Добавить в цитаты Настройки чтения

Страница 64 из 82

Странное дело... Тетя Элизабет попросила дать ей прочитать «Дикий виноград» и, прочитав его, сказала:

— Я, конечно, не знаток поэзии, но мне кажется, что твое на порядок выше.

********

4 января, 19~

Рождественские каникулы я провела у дяди Оливера. Никакого удовольствия не получила. Было слишком шумно. Несколько лет назад мне такая атмосфера понравилась бы, но тогда они меня не приглашали. Мне приходилось есть, когда я не была голодна... играть в парчизи[118], когда не было желания... говорить, когда хотелось помолчать.
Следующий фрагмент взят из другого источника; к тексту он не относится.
-- ==== Sys2Proof/Config.lean ====
section
/-! DEFINITION. What is fixed for a run (00_scope.md R6): the constants the source settles, and the parameters a model may vary. -/

namespace Sys2Proof

/-! ### Values R6 marks "source" -/

/-- SENSOR_ADDR (R6, R51). -/
def sensorAddr : BusAddr := 0x77#7

/-- EXPECTED_ID (R6). -/
def expectedId : Byte := 0x55#8

/-- SCAN_FIRST, the first address SCAN probes (R6, R120). -/
def scanFirst : BitVec 8 := 0#8

/-- SCAN_LAST, the last address SCAN probes (R6, R120). -/
def scanLast : BitVec 8 := 127#8

/-- REG_ID (R6, R52). -/
def regId : Byte := 0xD0#8

/-- REG_AC5 (R6, R147). -/
def regAc5 : Byte := 0xB2#8

/-- REG_AC6 (R6, R147). -/
def regAc6 : Byte := 0xB4#8

/-- REG_MC (R6, R147). -/
def regMc : Byte := 0xBC#8

/-- REG_MD (R6, R147). -/
def regMd : Byte := 0xBE#8

/-- REG_CTRL (R6, R52). -/
def regCtrl : Byte := 0xF4#8

/-- CTRL_TEMP, the control value that selects a temperature measurement (R6, R80). -/
def ctrlTemp : Byte := 0x2E#8

/-- REG_MSB (R6, R52). -/
def regMsb : Byte := 0xF6#8

/-- REG_LSB (R6, R52). -/
def regLsb : Byte := 0xF7#8

/-- TIMER_PERIOD of the reference design in milliseconds (R6, R164). No rule reads it (log 16). -/
def timerPeriodMs : Nat := 1000

/-! ### Parameters -/

/-- FAIL_POLICY (R6, R256). -/
inductive FailPolicy where
  | halt
  | cont
  deriving DecidableEq, Repr

/-- ID_READ_FAIL_MODE (R6, R141). -/
inductive IdReadFailMode where
  | fatal
  | reportUndetected
  deriving DecidableEq, Repr

/-- HEX_CASE: the sink's rendering of `NN` (R6, R87). -/
inductive HexCase where
  | upper
  | lower
  deriving DecidableEq, Repr

/-- The configuration R6 lets a model vary. It is fixed for a run and is no architectural state (R41);
`State` carries it so that `step` takes it as an argument (log 3). -/
structure Config where
  /-- PROBE_BYTE -/
  probeByte : Byte
  /-- T_CONV_MIN in microseconds where a run names one; `none` leaves it OPEN. No rule reads it (R164, R292; log 16). -/
  tConvMin : Option Nat
  /-- FAIL_POLICY -/
  failPolicy : FailPolicy
  /-- MAX_CONSEC_FAIL, 1 to 255 -/
  maxConsecFail : BitVec 8
  /-- ID_READ_FAIL_MODE -/
  idReadFailMode : IdReadFailMode
  /-- ROM; its length is ROM_LEN (R53) -/
  rom : List Word
  /-- RESUME_UPC -/
  resumeUpc : BitVec 8
  /-- HEX_CASE; read by the sink's rendering only -/
  hexCase : HexCase
  deriving DecidableEq, Repr

/-- The reference ROM, word by word as R236 prints it. -/
def referenceRom : List Word :=
  [0x00000101#32, 0x00000003#32, 0x00000004#32, 0x00000007#32,
   0x0000000C#32, 0x00000011#32, 0x00000901#32, 0x00000412#32]

/-- The defaults of R6 with the reference ROM (R236). DESIGN CHOICE (log 3): the two OPEN parameters,
`tConvMin` left open and `hexCase` upper. -/
def Config.reference : Config where
  probeByte := 0x00#8
  tConvMin := none
  failPolicy := .halt
  maxConsecFail := 1#8
  idReadFailMode := .fatal
  rom := referenceRom
  resumeUpc := 4#8
  hexCase := .upper

end Sys2Proof
end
Я ни на минуту не оставалась одна, пока была в их доме. Да и внимание Эндрю начинает мне досаждать. И тетя Адди была надоедливо любезна и по-матерински заботлива. Я все время чувствовала себя как кошка, которую держат на коленях, когда ей хочется убежать, и при этом гладят ласковой и твердой рукой. Спать мне пришлось с Джен, моей двоюродной сестрой и ровесницей, которая в глубине души уверена, что я не пара Эндрю, но старается, с Божьей помощью, сделать все возможное для нашего счастья. Джен хорошая, благоразумная девушка, и мы с ней дружноваты. Это слово моего собственного изобретения. Я хочу сказать, что мы с Джен больше, чем просто знакомые, но не настоящие подруги. Мы всегда будем дружноваты, но не более того. Мы говорим на разных языках.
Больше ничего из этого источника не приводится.